MLOps monitoring of encountered complexity
- Sectors: enterprise AI ops, safety/risk teams.
- What: Telemetry that logs estimated L/B for real user queries and correlates with error rates; trigger escalation when tail complexity spikes.
- Tools/products: Complexity dashboards; drift alerts when traffic distribution shifts toward higher L/B; auto-escalation policies.
- Assumptions/dependencies: Instrumentation to compute proxies for L/B; privacy-safe logging.
Data and training curriculum design
- Sectors: model providers, research labs, applied ML teams.
- What: Use DeepRD to generate controllable curricula that scale depth and branching; measure transfer from symbolic (graphs) to natural language proof planning.
- Tools/products: Depth/branching curriculum generator; evaluation harness; error taxonomy (omission, missed branch, hallucinated edge) to guide fine-tuning.
- Assumptions/dependencies: Training budget; capacity to run ablations on curricula; alignment with licensing constraints.
Safety policies and escalation criteria in regulated domains
- Sectors: healthcare (clinical decision support), finance (risk analysis), legal (compliance).
- What: Define complexity thresholds beyond which automated decisions are disallowed without human review; log provenance and verified paths for audit.
- Tools/workflows: Decision policies tied to complexity estimates; human-review queues; provenance capture (record of graph paths and verifications).
- Assumptions/dependencies: Governance frameworks; clear SLAs and audit requirements; integration with existing workflow tools.
Education: teaching reasoning limits and robust methods
- Sectors: higher education, professional training.
- What: Classroom labs illustrating performance cliffs; assignments using DeepRD to compare CoT vs. algorithmic search; pedagogy on neuro-symbolic hybrids.
- Tools/products: Course modules; notebooks; graded complexity exercises.
- Assumptions/dependencies: Instructor adoption; student compute.
Cost control and model selection
- Sectors: software, platform ops.
- What: Prefer LRMs for shallow tasks; switch to cheaper LLMs or deterministic solvers when L/B predicts failure or random guessing; set token budgets knowing token limits are not the driver of failures.
- Tools/workflows: Cost-aware routers; concise-output prompting (avoid spurious “chance-level wins” that mask failure).
- Assumptions/dependencies: Telemetry on accuracy vs. complexity; prompt libraries.
Robotics and planning with hybrid controllers
- Sectors: robotics, operations research, process automation.
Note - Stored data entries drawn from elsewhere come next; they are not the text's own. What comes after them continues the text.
/-! ### Fields of the tile block -/

/-! TC_PC, R123 (03) -/
def Reg.TC_PC.PC : Fld := ⟨.tile, 0x0, 0x8, 0, 17⟩
/-! TC_RUN, R124 (03) -/
def Reg.TC_RUN.RUN : Fld := ⟨.tile, 0x8, 0x8, 0, 1⟩
def Reg.TC_RUN.ENTRY : Fld := ⟨.tile, 0x8, 0x8, 17, 17⟩
/-! TC_BEAT_COUNT, R125 (03) -/
def Reg.TC_BEAT_COUNT.BEATS : Fld := ⟨.tile, 0x10, 0x8, 0, 32⟩
/-! TC_WAIT_LIMIT, R126 (03) -/
def Reg.TC_WAIT_LIMIT.LIMIT_US : Fld := ⟨.tile, 0x18, 0x8, 0, 24⟩
/-! TC_WAIT_STATE, R127 (03) -/
def Reg.TC_WAIT_STATE.WAITING : Fld := ⟨.tile, 0x20, 0x8, 0, 1⟩
def Reg.TC_WAIT_STATE.CAUSE : Fld := ⟨.tile, 0x20, 0x8, 1, 4⟩
def Reg.TC_WAIT_STATE.PC : Fld := ⟨.tile, 0x20, 0x8, 5, 17⟩
/-! TC_FAULT, R128 (03) -/
def Reg.TC_FAULT.VALID : Fld := ⟨.tile, 0x28, 0x8, 0, 1⟩
def Reg.TC_FAULT.STATUS : Fld := ⟨.tile, 0x28, 0x8, 1, 8⟩
def Reg.TC_FAULT.CAUSE : Fld := ⟨.tile, 0x28, 0x8, 9, 4⟩
def Reg.TC_FAULT.PC : Fld := ⟨.tile, 0x28, 0x8, 13, 17⟩
/-! TC_STEP_LOCAL, R129 (03) -/
def Reg.TC_STEP_LOCAL.STEP : Fld := ⟨.tile, 0x30, 0x8, 0, 64⟩
/-! TC_WIN_CTL, R192 (05) -/
def Reg.TC_WIN_CTL.WIN : Fld := ⟨.tile, 0x38, 0x8, 0, 4⟩
def Reg.TC_WIN_CTL.OP : Fld := ⟨.tile, 0x38, 0x8, 4, 2⟩
def Reg.TC_WIN_CTL.NOTIFY : Fld := ⟨.tile, 0x38, 0x8, 6, 1⟩
def Reg.TC_WIN_CTL.FID : Fld := ⟨.tile, 0x38, 0x8, 7, 6⟩
/-! TC_WIN_STATE, R193 (05) -/
def Reg.TC_WIN_STATE.STATE : Fld := ⟨.tile, 0x40, 0x8, 0, 32⟩
/-! TC_TAG_EMPTY, R194 (05) -/
def Reg.TC_TAG_EMPTY.HANDLE : Fld := ⟨.tile, 0x48, 0x8, 0, 8⟩
def Reg.TC_TAG_EMPTY.FIRST : Fld := ⟨.tile, 0x48, 0x8, 8, 14⟩
def Reg.TC_TAG_EMPTY.COUNT_M1 : Fld := ⟨.tile, 0x48, 0x8, 22, 14⟩
/-! TC_GATHER_SEAL, R195 (05) -/
def Reg.TC_GATHER_SEAL.HANDLE : Fld := ⟨.tile, 0x50, 0x8, 0, 8⟩
def Reg.TC_GATHER_SEAL.ROW : Fld := ⟨.tile, 0x50, 0x8, 8, 14⟩
/-! TC_TABLE_SEL, R250 (07) -/
def Reg.TC_TABLE_SEL.ACTIVE : Fld := ⟨.tile, 0x58, 0x8, 0, 8⟩
def Reg.TC_TABLE_SEL.SEEN_GEN : Fld := ⟨.tile, 0x58, 0x8, 8, 32⟩
/-! TC_NUM_FLAGS, R71 (02) -/
def Reg.TC_NUM_FLAGS.NV : Fld := ⟨.tile, 0x100, 0x8, 0, 1⟩
def Reg.TC_NUM_FLAGS.DZ : Fld := ⟨.tile, 0x100, 0x8, 1, 1⟩
def Reg.TC_NUM_FLAGS.OF : Fld := ⟨.tile, 0x100, 0x8, 2, 1⟩
def Reg.TC_NUM_FLAGS.UF : Fld := ⟨.tile, 0x100, 0x8, 3, 1⟩
def Reg.TC_NUM_FLAGS.SAT : Fld := ⟨.tile, 0x100, 0x8, 4, 1⟩
def Reg.TC_NUM_FLAGS.ESC_ACT : Fld := ⟨.tile, 0x100, 0x8, 5, 1⟩
def Reg.TC_NUM_FLAGS.ESC_UNMATCHED : Fld := ⟨.tile, 0x100, 0x8, 6, 1⟩
def Reg.TC_NUM_FLAGS.ESC_ORDER : Fld := ⟨.tile, 0x100, 0x8, 7, 1⟩
/-! TC_SAT_COUNT, R72 (02) -/
def Reg.TC_SAT_COUNT.COUNT : Fld := ⟨.tile, 0x108, 0x8, 0, 32⟩
def Reg.TC_SAT_COUNT.OVER : Fld := ⟨.tile, 0x108, 0x8, 32, 1⟩
/-! TC_SAT_CTL, R73 (02) -/
def Reg.TC_SAT_CTL.LIMIT : Fld := ⟨.tile, 0x110, 0x8, 0, 32⟩
def Reg.TC_SAT_CTL.CLEAR : Fld := ⟨.tile, 0x110, 0x8, 32, 1⟩
/-! TC_WIDE_RUNS, R74 (02) -/
def Reg.TC_WIDE_RUNS.RUNS : Fld := ⟨.tile, 0x118, 0x8, 0, 16⟩
/-! TC_GEN0, R85 (03) -/
def Reg.TC_GEN0.BASE : Fld := ⟨.tile, 0x200, 0x20, 0, 20⟩
/-! TC_GEN1, R85 (03) -/
def Reg.TC_GEN1.N0 : Fld := ⟨.tile, 0x208, 0x20, 0, 16⟩
def Reg.TC_GEN1.N1 : Fld := ⟨.tile, 0x208, 0x20, 16, 16⟩
def Reg.TC_GEN1.N2 : Fld := ⟨.tile, 0x208, 0x20, 32, 16⟩
def Reg.TC_GEN1.N3 : Fld := ⟨.tile, 0x208, 0x20, 48, 16⟩
/-! TC_GEN2, R85 (03) -/
def Reg.TC_GEN2.S0 : Fld := ⟨.tile, 0x210, 0x20, 0, 32⟩
def Reg.TC_GEN2.S1 : Fld := ⟨.tile, 0x210, 0x20, 32, 32⟩
/-! TC_GEN3, R85 (03) -/
def Reg.TC_GEN3.S2 : Fld := ⟨.tile, 0x218, 0x20, 0, 32⟩
def Reg.TC_GEN3.S3 : Fld := ⟨.tile, 0x218, 0x20, 32, 32⟩
/-! AY_REGION, R155 (04) -/
def Reg.AY_REGION.BASE : Fld := ⟨.tile, 0x400, 0x8, 0, 11⟩
def Reg.AY_REGION.ROWS_M1 : Fld := ⟨.tile, 0x400, 0x8, 11, 11⟩
def Reg.AY_REGION.SIDE : Fld := ⟨.tile, 0x400, 0x8, 22, 1⟩
def Reg.AY_REGION.VALID : Fld := ⟨.tile, 0x400, 0x8, 23, 1⟩
/-! AY_STATUS, R156 (04) -/
def Reg.AY_STATUS.FEEDER : Fld := ⟨.tile, 0x480, 0x8, 0, 2⟩
def Reg.AY_STATUS.SHADOW : Fld := ⟨.tile, 0x480, 0x8, 2, 2⟩
def Reg.AY_STATUS.ACTIVE_FMT : Fld := ⟨.tile, 0x480, 0x8, 4, 3⟩
def Reg.AY_STATUS.ACTIVE_SPARSE : Fld := ⟨.tile, 0x480, 0x8, 7, 1⟩
def Reg.AY_STATUS.ACTIVE_SIDE : Fld := ⟨.tile, 0x480, 0x8, 8, 8⟩
/-! AY_SKIP_COUNT, R157 (04) -/
def Reg.AY_SKIP_COUNT.SKIPPED : Fld := ⟨.tile, 0x488, 0x8, 0, 32⟩
/-! AY_FED_COUNT, R158 (04) -/
def Reg.AY_FED_COUNT.FED : Fld := ⟨.tile, 0x490, 0x8, 0, 48⟩
/-! SP_HANDLE, R196 (05) -/
def Reg.SP_HANDLE.BASE : Fld := ⟨.tile, 0x800, 0x8, 0, 14⟩
def Reg.SP_HANDLE.ROWS_M1 : Fld := ⟨.tile, 0x800, 0x8, 14, 14⟩
def Reg.SP_HANDLE.MODE : Fld := ⟨.tile, 0x800, 0x8, 28, 2⟩
def Reg.SP_HANDLE.READS_M1 : Fld := ⟨.tile, 0x800, 0x8, 30, 4⟩
def Reg.SP_HANDLE.STEPCLR : Fld := ⟨.tile, 0x800, 0x8, 34, 1⟩
def Reg.SP_HANDLE.OWNER : Fld := ⟨.tile, 0x800, 0x8, 35, 2⟩
def Reg.SP_HANDLE.VALID : Fld := ⟨.tile, 0x800, 0x8, 37, 1⟩
/-! SP_WIN0, R197 (05) -/
def Reg.SP_WIN0.HANDLE : Fld := ⟨.tile, 0x1000, 0x10, 0, 8⟩
def Reg.SP_WIN0.FIRST : Fld := ⟨.tile, 0x1000, 0x10, 8, 14⟩
def Reg.SP_WIN0.COUNT_M1 : Fld := ⟨.tile, 0x1000, 0x10, 22, 14⟩
def Reg.SP_WIN0.ONESHOT : Fld := ⟨.tile, 0x1000, 0x10, 36, 1⟩
def Reg.SP_WIN0.ADMIT_NET : Fld := ⟨.tile, 0x1000, 0x10, 37, 1⟩
def Reg.SP_WIN0.ADMIT_HAWK : Fld := ⟨.tile, 0x1000, 0x10, 38, 1⟩
def Reg.SP_WIN0.ADMIT_HOST : Fld := ⟨.tile, 0x1000, 0x10, 39, 1⟩
/-! SP_WIN1, R197 (05) -/
def Reg.SP_WIN1.CHIP_LO : Fld := ⟨.tile, 0x1008, 0x10, 0, 16⟩
def Reg.SP_WIN1.CHIP_HI : Fld := ⟨.tile, 0x1008, 0x10, 16, 16⟩
def Reg.SP_WIN1.ADMITTED : Fld := ⟨.tile, 0x1008, 0x10, 32, 15⟩
def Reg.SP_WIN1.LANDED : Fld := ⟨.tile, 0x1008, 0x10, 47, 15⟩
/-! SP_MERGE_CTL, R198 (05) -/
def Reg.SP_MERGE_CTL.HOLD : Fld := ⟨.tile, 0x1100, 0x8, 0, 4⟩
def Reg.SP_MERGE_CTL.ENABLE : Fld := ⟨.tile, 0x1100, 0x8, 4, 1⟩
/-! SP_VIOL_COUNT, R199 (05) -/
def Reg.SP_VIOL_COUNT.COUNT : Fld := ⟨.tile, 0x1108, 0x8, 0, 32⟩
def Reg.SP_VIOL_COUNT.CLEAR : Fld := ⟨.tile, 0x1108, 0x8, 32, 1⟩
/-! SP_VIOL_FIRST, R200 (05) -/
def Reg.SP_VIOL_FIRST.VALID : Fld := ⟨.tile, 0x1110, 0x8, 0, 1⟩
def Reg.SP_VIOL_FIRST.REASON : Fld := ⟨.tile, 0x1110, 0x8, 1, 4⟩
def Reg.SP_VIOL_FIRST.SRC_CHIP : Fld := ⟨.tile, 0x1110, 0x8, 5, 16⟩
def Reg.SP_VIOL_FIRST.SRC_TILE : Fld := ⟨.tile, 0x1110, 0x8, 21, 10⟩
def Reg.SP_VIOL_FIRST.SRC_KIND : Fld := ⟨.tile, 0x1110, 0x8, 31, 2⟩
def Reg.SP_VIOL_FIRST.ROW : Fld := ⟨.tile, 0x1110, 0x8, 33, 14⟩
/-! SP_ECC_STATUS, R201 (05) -/
def Reg.SP_ECC_STATUS.CORRECTED : Fld := ⟨.tile, 0x1118, 0x8, 0, 32⟩
def Reg.SP_ECC_STATUS.UE_VALID : Fld := ⟨.tile, 0x1118, 0x8, 32, 1⟩
def Reg.SP_ECC_STATUS.UE_ROW : Fld := ⟨.tile, 0x1118, 0x8, 33, 14⟩
def Reg.SP_ECC_STATUS.UE_CODEWORD : Fld := ⟨.tile, 0x1118, 0x8, 47, 5⟩
def Reg.SP_ECC_STATUS.UE_SCRUB : Fld := ⟨.tile, 0x1118, 0x8, 52, 1⟩
def Reg.SP_ECC_STATUS.UE_PARITY : Fld := ⟨.tile, 0x1118, 0x8, 53, 1⟩
/-! SP_SCRUB_CTL, R202 (05) -/
def Reg.SP_SCRUB_CTL.PERIOD_MS : Fld := ⟨.tile, 0x1120, 0x8, 0, 16⟩
/-! MX_BAR_CFG, R272 (08) -/
def Reg.MX_BAR_CFG.PARENT : Fld := ⟨.tile, 0x1800, 0x8, 0, 3⟩
def Reg.MX_BAR_CFG.CHILD : Fld := ⟨.tile, 0x1800, 0x8, 3, 6⟩
def Reg.MX_BAR_CFG.LOCAL : Fld := ⟨.tile, 0x1800, 0x8, 9, 1⟩
def Reg.MX_BAR_CFG.VALID : Fld := ⟨.tile, 0x1800, 0x8, 10, 1⟩
/-! MX_BAR_STATE, R273 (08) -/
def Reg.MX_BAR_STATE.ARRIVED : Fld := ⟨.tile, 0x1880, 0x8, 0, 3⟩
def Reg.MX_BAR_STATE.WAITREL : Fld := ⟨.tile, 0x1880, 0x8, 3, 1⟩
def Reg.MX_BAR_STATE.PENDING : Fld := ⟨.tile, 0x1880, 0x8, 4, 3⟩
def Reg.MX_BAR_STATE.GEN : Fld := ⟨.tile, 0x1880, 0x8, 7, 16⟩
/-! MX_FLAG, R274 (08) -/
def Reg.MX_FLAG.VALUE : Fld := ⟨.tile, 0x1900, 0x8, 0, 32⟩
/-! MX_MCAST, R275 (08) -/
def Reg.MX_MCAST.AXIS : Fld := ⟨.tile, 0x1B00, 0x8, 0, 1⟩
def Reg.MX_MCAST.INDEX : Fld := ⟨.tile, 0x1B00, 0x8, 1, 5⟩
def Reg.MX_MCAST.LO : Fld := ⟨.tile, 0x1B00, 0x8, 6, 5⟩
def Reg.MX_MCAST.HI : Fld := ⟨.tile, 0x1B00, 0x8, 11, 5⟩
def Reg.MX_MCAST.VALID : Fld := ⟨.tile, 0x1B00, 0x8, 16, 1⟩
/-! MX_ROUTER_STATUS, R276 (08) -/
def Reg.MX_ROUTER_STATUS.CORRECTED : Fld := ⟨.tile, 0x1B80, 0x8, 0, 32⟩
def Reg.MX_ROUTER_STATUS.BAD_ARRIVALS : Fld := ⟨.tile, 0x1B80, 0x8, 32, 8⟩
def Reg.MX_ROUTER_STATUS.UE_VALID : Fld := ⟨.tile, 0x1B80, 0x8, 40, 1⟩
def Reg.MX_ROUTER_STATUS.UE_DIR : Fld := ⟨.tile, 0x1B80, 0x8, 41, 3⟩
def Reg.MX_ROUTER_STATUS.UE_KIND : Fld := ⟨.tile, 0x1B80, 0x8, 44, 1⟩
/-! CM_Q_STATE, R319 (09) -/
def Reg.CM_Q_STATE.LD_INUSE : Fld := ⟨.tile, 0x1C00, 0x8, 0, 32⟩
def Reg.CM_Q_STATE.ST_INUSE : Fld := ⟨.tile, 0x1C00, 0x8, 32, 32⟩
/-! ### Fields of the cf block -/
- What: For short-horizon plans, use LRMs; for longer horizons/branching, delegate to classical planners (A*, MCTS) with LLM for natural language grounding/explanations.
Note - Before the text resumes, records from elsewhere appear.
-- ==== Sys2Proof/Machine/Operands.lean ====
section
/-!
DEFINITION. The operands that the slots of a bundle share: handles (R168 to R172), address generators (R85 to R87), row
operands (R83, R84), scalar registers (R82), and global addresses (R26).
-/
namespace Sys2Proof.Machine

/-! ### Scalar and vector registers -/

/-- R82: s0 always reads 0. -/
def Tile.scalar (t : Tile) (r : Nat) : Word := if r = 0 then 0 else sget (fun _ => 0) t.scalars r

/-- R82: a write to s0 is discarded. -/
def Tile.setScalar (t : Tile) (r : Nat) (v : Word) : Tile :=
  if r = 0 then t else { t with scalars := sset (fun _ => 0) t.scalars r v }

/-- The 64 lanes of a vector register. -/
def Tile.vector (t : Tile) (r : Nat) : List Lane := (List.range 64).map (fun l => sget (fun _ => 0) t.vectors (64 * r + l))

def Tile.setVector (t : Tile) (r : Nat) (ls : List Lane) : Tile :=
  { t with vectors := (List.range 64).foldl (fun m l => sset (fun _ => 0) m (64 * r + l) (ls.getD l 0)) t.vectors }

/-- A byte of the exponent staging register. -/
def Tile.expByte (t : Tile) (i : Nat) : Byte := sget (fun _ => 0) t.expReg i

def Tile.setExpByte (t : Tile) (i : Nat) (b : Byte) : Tile := { t with expReg := sset (fun _ => 0) t.expReg i b }

/-! ### Handles -/

/-- A handle as the table holds it (R196). -/
structure Handle where
  base : Nat
  rows : Nat
  mode : Nat
  reads : Nat
  stepclr : Bool
  owner : Nat
  valid : Bool
  deriving DecidableEq, Repr

/-- R169, R172, R196: a handle is valid when VALID is 1, its mode and owner are not reserved, and its rows end at or
below row 16,383. -/
def handleOfWord (v : Word) : Handle :=
  let base := getBits v 0 14
  let rows := getBits v 14 14 + 1
  { base := base, rows := rows, mode := getBits v 28 2, reads := getBits v 30 4 + 1, stepclr := getBits v 34 1 != 0,
    owner := getBits v 35 2
    valid := getBits v 37 1 != 0 && decide (getBits v 28 2 ≠ 3) && decide (getBits v 35 2 ≤ 1) &&
      decide (base + rows ≤ 16384) }

/-- Handle `h` of a tile. -/
def State.handle (s : State) (u : Site) (h : Nat) : Handle := handleOfWord (s.reg (Reg.SP_HANDLE.BASE.on u h))

/-- R84, R172: the tile's program may use the handle. -/
def Handle.usable (h : Handle) : Bool := h.valid && decide (h.owner = 0)

/-- R171: the lowest-numbered valid handle whose rows contain a row. -/
def State.handleOf (s : State) (u : Site) (row : Nat) : Option Nat :=
  (List.range 256).find? (fun h =>
    let d := s.handle u h
    d.valid && decide (d.base ≤ row) && decide (row < d.base + d.rows))

/-! ### Address generators (R85, R86) -/

/-- The configuration of a generator. -/
structure Gen where
  base : Nat
  n : List Nat
  st : List Int
  deriving DecidableEq, Repr

def State.gen (s : State) (u : Site) (g : Nat) : Gen :=
  let w (k : Nat) := s.reg (tileAddr u (0x200 + 0x20 * g + 8 * k))
  { base := getBits (w 0) 0 20
    n := [getBits (w 1) 0 16, getBits (w 1) 16 16, getBits (w 1) 32 16, getBits (w 1) 48 16]
    st := [signedOf 32 (getBits (w 2) 0 32), signedOf 32 (getBits (w 2) 32 32),
           signedOf 32 (getBits (w 3) 0 32), signedOf 32 (getBits (w 3) 32 32)] }

/-- The four counters of a generator. -/
def Tile.counters (t : Tile) (g : Nat) : List Nat := (List.range 4).map (fun i => sget (fun _ => 0) t.gens (4 * g + i))

def Tile.setCounters (t : Tile) (g : Nat) (c : List Nat) : Tile :=
  { t with gens := (List.range 4).foldl (fun m i => sset (fun _ => 0) m (4 * g + i) (c.getD i 0)) t.gens }

/-- R86: the output for given counters. -/
def Gen.out (g : Gen) (c : List Nat) : Nat :=
  (((g.base : Int) + ((c.zip g.st).foldl (fun (a : Int) (p : Nat × Int) => a + (p.1 : Int) * p.2) 0)) % (2 ^ 20 : Int)).toNat

/-- R86: one advance of the loop nest. -/
def advanceNest : List Nat → List Nat → List Nat
  | [], _ => []
  | i :: r, ns => if i + 1 ≤ ns.headD 0 then (i + 1) :: r else 0 :: advanceNest r ns.tail

/-- `k` advances. -/
def advanceBy (ns : List Nat) : Nat → List Nat → List Nat
  | 0, c => c
  | k + 1, c => advanceBy ns k (advanceNest c ns)

/-- R83: the generator that the operand names. -/
def rowGen (r : RowOp) : Nat := r.index.toNat % 8

/-- R83: a row operand of KIND 0 with a nonzero bit in INDEX [14:12] is a fault of cause 1. -/
def rowBadIndex (r : RowOp) : Bool := !r.kind && decide (8 ≤ r.index.toNat)

/-- R83: the word address W of a row operand. -/
def State.rowWord (s : State) (u : Site) (r : RowOp) : Nat :=
  let t := s.tile u
  if r.kind then (t.scalar r.index.toNat).toNat % 2 ^ 20
  else (s.gen u (rowGen r)).out (t.counters (rowGen r))

/-- R84: a row of scratchpad that a slot names: its handle and row number. -/
structure RowRef where
  handle : Nat
  row : Nat
  deriving DecidableEq, Repr

/-- R84: the rows from `first` of a handle, or none where the rule stops the job. -/
def State.rowsOf (s : State) (u : Site) (h first n : Nat) : Option (List RowRef) :=
  let d := s.handle u h
  if d.usable ∧ first + n ≤ d.rows then some ((List.range n).map (fun i => ⟨h, d.base + first + i⟩)) else none

/-- R84: the `n` rows a row operand names. -/
def State.operandRows (s : State) (u : Site) (r : RowOp) (n : Nat) : Option (List RowRef) :=
  s.rowsOf u r.handle.toNat (s.rowWord u r / 64) n

/-! ### Global addresses (R26) -/

/-- What an offset of a wing names. -/
inductive Place where
  | hbm
  | scratch (tile byte : Nat)
  | register (off : Nat)
  | mailbox (off : Nat)
  | unassigned
  deriving DecidableEq, Repr

/-- R26: the region of an offset. -/
def placeOf (off : Nat) : Place :=
  if off < 0x007800000000 then .hbm
  else if off < 0x008000000000 then .unassigned
  else if off < 0x008200000000 then .scratch (off / 2 ^ 23 % 1024) (off % 2 ^ 23)
  else if off < 0x00C000000000 then .unassigned
  else if off < 0x00E000000000 then .register (off % 0x002000000000)
  else if off < 0x010000000000 then .mailbox (off % 0x002000000000)
  else .unassigned

/-- The wing of this module whose chip number is `c`. -/
def State.wingOfChip (s : State) (c : Nat) : Option (Fin 2) :=
  if s.chip 0 = c then some 0 else if s.chip 1 = c then some 1 else none

/-- R562, R549: tier `t` of a wing is off or its gate has shut. -/
def State.tierDown (s : State) (w : Fin 2) (t : Nat) : Bool :=
  (s.fld Reg.PW_TIER_CTL.OFF 0).testBit (4 * w.val + t) || s.power.gated.contains (4 * w.val + t)

/-- R160: the row lies in a powered-down tier. -/
def State.rowDown (s : State) (u : Site) (row : Nat) : Bool := s.tierDown u.wing (row / 4096)

/-! ### Latencies (R80, R487, R488) -/

/-- R487: the latency of a class in a profile. -/
def profileLat (profile cls : Nat) : Nat :=
  let p1 := [1, 2, 2, 3, 4, 5, 6, 10, 4, 2]
  let p2 := [1, 2, 2, 3, 4, 4, 5, 8, 4, 2]
  if profile = 2 then p2.getD cls 0 else p1.getD cls 0

/-- R488: results become visible at the latency of the profile in force; no unit is faster than its native latency. -/
def State.lat (s : State) (w : Fin 2) (cls : Nat) : Nat :=
  max (profileLat (s.fld Reg.CF_PROFILE.PROFILE w) cls) (getBits (s.reg (Reg.CF_UNIT_LAT.LAT_0.at w 0)) (4 * cls) 4)

end Sys2Proof.Machine
end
- Tools/workflows: Planning router; explanation layer that converts planner outputs to NL.
- Assumptions/dependencies: Simulator/planner integration; latency bounds.

Long-Term Applications

These require further research in generalization, architecture, or tooling maturity.

Neuro-symbolic reasoning systems that scale beyond training complexity
- Sectors: software, scientific computing, autonomous research.
- What: Architectures that combine LLMs with explicit search/planning/verification modules to maintain correctness at high L and B (e.g., learned controllers over BFS/DFS, theorem provers, constraint solvers).
- Tools/products: Reasoning kernels co-executed with LLMs; verifier-first decoders; proof-carrying responses.
- Assumptions/dependencies: Advances in interfaces between neural policies and symbolic engines; efficient verifier APIs; training on mixed modalities.
Depth-aware RL with verifiable rewards at scale
- Sectors: model providers, academia.
- What: New post-training that rewards success at increasing depth/branching, with curriculum schedules and breadth-aware task samplers; penalties for propagation errors and edge hallucinations.
- Tools/workflows: Depth-conditioned reward functions; scalable verification oracles; synthetic-to-natural transfer pipelines.
- Assumptions/dependencies: Stable training regimes; affordable verification at scale; mitigation of overfitting to generator artifacts.
Universal complexity estimators for NL tasks
- Sectors: platform orchestration, evaluation science.
- What: Methods to map arbitrary NL problems to latent DAGs and estimate lookahead/branching without explicit graphs; uncertainty-aware thresholds to drive routing.
- Tools/products: Task-to-DAG mappers; proxy metrics (e.g., retrieval graph diameter, dependency distance); calibration tooling.
- Assumptions/dependencies: Reliable structural parsers; domain-specific ontologies; validation datasets.
Industry standards for “complexity stress testing” and disclosures
- Sectors: standards bodies, regulators, AI assurance.
- What: Require vendors to disclose performance vs. depth/branching; certify safe operating envelopes; mandate guardrails for long-tail complexity.
- Tools/products: Standardized stress-test suites; reporting templates; certification programs.
- Assumptions/dependencies: Multi-stakeholder consensus; alignment with regulatory frameworks.
Next-generation KG QA stacks with dynamic planning
- Sectors: enterprise search, biomedical informatics.
- What: Hybrid stacks that decompose NL queries, invoke planner/search over KGs, and surface verifiable paths; adaptive re-querying when branch factor explodes.
- Tools/products: NL→KG planner compilers; interactive decomposition UIs; user-traceable justifications.
- Assumptions/dependencies: High-quality KGs; robust entity/relation grounding; user experience design for verifiability.
Scalable proof planning assistants
- Sectors: formal methods, education, law.
- What: Systems that maintain global proof DAGs, prune branches efficiently, and interleave LLM suggestions with formal proof search; depth-adaptive curricula for learners.
- Tools/products: Lean/Coq co-pilots with planner backends; proof-difficulty classifiers; curriculum generators from DeepRD-like engines.
- Assumptions/dependencies: Improved search heuristics; low-latency proof checking; datasets with clean annotations.
Autonomously-assisted scientific research agents
- Sectors: R&D across STEM, pharma, materials.
- What: Mixed-initiative agents that leverage graph-of-knowledge traversal, formal hypothesis testing, and tool-verified derivations; reserve LRMs for local reasoning and language mediation.
- Tools/products: Research planners; experiment simulators tied to verifiers; provenance and reproducibility logs.
- Assumptions/dependencies: Integration with domain tools (CAS, simulators, ELNs); robust verification; data access/governance.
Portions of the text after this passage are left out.